/-- What no instruction does (`Evolves`), the waits aside, of which it begins one at most (R80, R81). -/
theorem exec_completes {i : Instr} {s t : State} (h : exec i s = .next t) :
    Completes s { t with cwaiWait := s.cwaiWait, syncWait := s.syncWait } ∧
      (t.cwaiWait = s.cwaiWait ∨ t.syncWait = s.syncWait) := by
  cases i with
  | lda o | ldb o =>
    exact completes_of_next h rfl (load8_completes (fun t _ => .regs t _ _ _ _ _ _ _ _ _) s o (by decide))
  | ldd o | ldx o | ldy o | ldu o | lds o =>
    exact completes_of_next h rfl (load16_completes (fun t _ => .regs t _ _ _ _ _ _ _ _ _) s o (by decide))
  | sta m | stb m =>
    exact completes_of_next h rfl (store8_completes s m (by decide))
  | std m | stx m | sty m | stu m | sts m =>
    exact completes_of_next h rfl (store16_completes s m (by decide))
  | leax ix | leay ix =>
    exact completes_of_next h rfl (leaZ_completes (fun t _ => .regs t _ _ _ _ _ _ _ _ _) s ix)
  | leau ix | leas ix =>
    exact completes_of_next h rfl (lea_completes (fun t _ => .regs t _ _ _ _ _ _ _ _ _) s ix)
  | adda o | addb o | adca o | adcb o =>
    exact completes_of_next h rfl (arith8_completes (fun t _ => .regs t _ _ _ _ _ _ _ _ _) s _ o)
  | suba o | subb o | sbca o | sbcb o =>
    exact completes_of_next h rfl (subtract8_completes (fun t _ => .regs t _ _ _ _ _ _ _ _ _) s _ o)
  | cmpa o | cmpb o =>
    exact completes_of_next h rfl (compare8_completes s o)
  | anda o | andb o | ora o | orb o | eora o | eorb o =>
    exact completes_of_next h rfl (logic8_completes (fun t _ => .regs t _ _ _ _ _ _ _ _ _) s _ o)
  | bita o | bitb o =>
    exact completes_of_next h rfl (bitTest8_completes s o)
  | andcc v | orcc v =>
    exact completes_of_next h rfl ((Evolves.setCC s _).tick _ (by decide))
  | daa =>
    exact completes_of_next h rfl (((Evolves.drawV s).trans (.regs _ _ _ _ _ _ _ _ _ _)).tick _ (by decide))
  | mul | sex | abx =>
    exact completes_of_next h rfl ((Evolves.regs s _ _ _ _ _ _ _ _ _).tick _ (by decide))
  | nega | negb | asra | asrb | asla | aslb =>
    exact completes_of_next h rfl (unaryAcc_completes (fun t _ => .regs t _ _ _ _ _ _ _ _ _) s (.drawH s) _)
  | coma | comb | lsra | lsrb | rora | rorb | rola | rolb | deca | decb | inca | incb =>
    exact completes_of_next h rfl (unaryAcc_completes (fun t _ => .regs t _ _ _ _ _ _ _ _ _) s (.refl s) _)
  | neg m | asr m | asl m =>
    exact completes_of_next h rfl (unaryMemH_completes s _ m)
  | com m | lsr m | ror m | rol m | dec m | inc m =>
    exact completes_of_next h rfl (unaryMem_completes s _ m)
  | tsta | tstb =>
    exact completes_of_next h rfl (testAcc_completes s)
  | tst m =>
    exact completes_of_next h rfl (testMem_completes s m)
  | clra | clrb =>
    exact completes_of_next h rfl (clearAcc_completes (fun t _ => .regs t _ _ _ _ _ _ _ _ _) s)
  | clr m =>
    exact completes_of_next h rfl (clearMem_completes s m)
  | addd o | subd o =>
    exact completes_of_next h rfl (arith16_completes s _ o (by decide))
  | cmpd o | cmpx o | cmpy o | cmpu o | cmps o =>
    exact completes_of_next h rfl (compare16_completes s o (by decide))
  | bra o | brn o | bhi o | bls o | bhs o | blo o | bne o | beq o | bvc o | bvs o | bpl o | bmi o | bge o
  | blt o | bgt o | ble o =>
    exact completes_of_next h rfl (shortBranch_completes s _ o)
  | lbra o =>
    exact completes_of_next h rfl ((Evolves.setPc s _).tick _ (by decide))
  | lbrn o | lbhi o | lbls o | lbhs o | lblo o | lbne o | lbeq o | lbvc o | lbvs o | lbpl o | lbmi o | lbge o
  | lblt o | lbgt o | lble o =>
    exact completes_of_next h rfl (longBranch_completes s _ o)
  | bsr o | lbsr o =>
    exact completes_of_next h rfl ((call_evolves s _).tick _ (by decide))
  | jmp m =>
    exact completes_of_next h rfl (((Evolves.effectiveAddress m s).trans (.setPc _ _)).tick _ (memTicks_pos 3 m (by decide)))
  | jsr m =>
    exact completes_of_next h rfl (((Evolves.effectiveAddress m s).trans (call_evolves _ _)).tick _ (memTicks_pos 7 m (by decide)))
  | rts =>
    exact completes_of_next h rfl ((Evolves.pullInto16 .s (fun t _ => .setPc t _) s).tick _ (by decide))
  | pshs m | pshu m =>
    exact completes_of_next h rfl ((Evolves.pushMask _ m s).tick _ (by omega))
  | puls m | pulu m =>
    exact completes_of_next h rfl ((Evolves.pullMask _ m s).tick _ (by omega))
  | nop =>
    exact completes_of_next h rfl ((Evolves.refl s).tick _ (by decide))
  | swi | swi2 | swi3 =>
    exact completes_of_next h rfl ((Evolves.takeException _ _ _ _ s).tick _ (by decide))
  | rti =>
    exact completes_of_next h rfl ((Evolves.returnFromException s).tick _ (by split <;> decide))
  | tfr r1 r2 => exact tfr_completes h
  | exg r1 r2 => exact exg_completes h
  | cwai v => exact cwai_completes h
  | sync => exact sync_completes h

end Sys2Proof.Machine
end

→ **What the task asks**
Copy the stretch of the records above that runs from the line with "exact completes_of_next h rfl (((Evolves.drawV" through the line with "m | asl m =>". Both end lines belong in the copy, and nothing else does.

→ **Task solution**
    exact completes_of_next h rfl (((Evolves.drawV s).trans (.regs _ _ _ _ _ _ _ _ _ _)).tick _ (by decide))
  | mul | sex | abx =>
    exact completes_of_next h rfl ((Evolves.regs s _ _ _ _ _ _ _ _ _).tick _ (by decide))
  | nega | negb | asra | asrb | asla | aslb =>
    exact completes_of_next h rfl (unaryAcc_completes (fun t _ => .regs t _ _ _ _ _ _ _ _ _) s (.drawH s) _)
  | coma | comb | lsra | lsrb | rora | rorb | rola | rolb | deca | decb | inca | incb =>
    exact completes_of_next h rfl (unaryAcc_completes (fun t _ => .regs t _ _ _ _ _ _ _ _ _) s (.refl s) _)
  | neg m | asr m | asl m =>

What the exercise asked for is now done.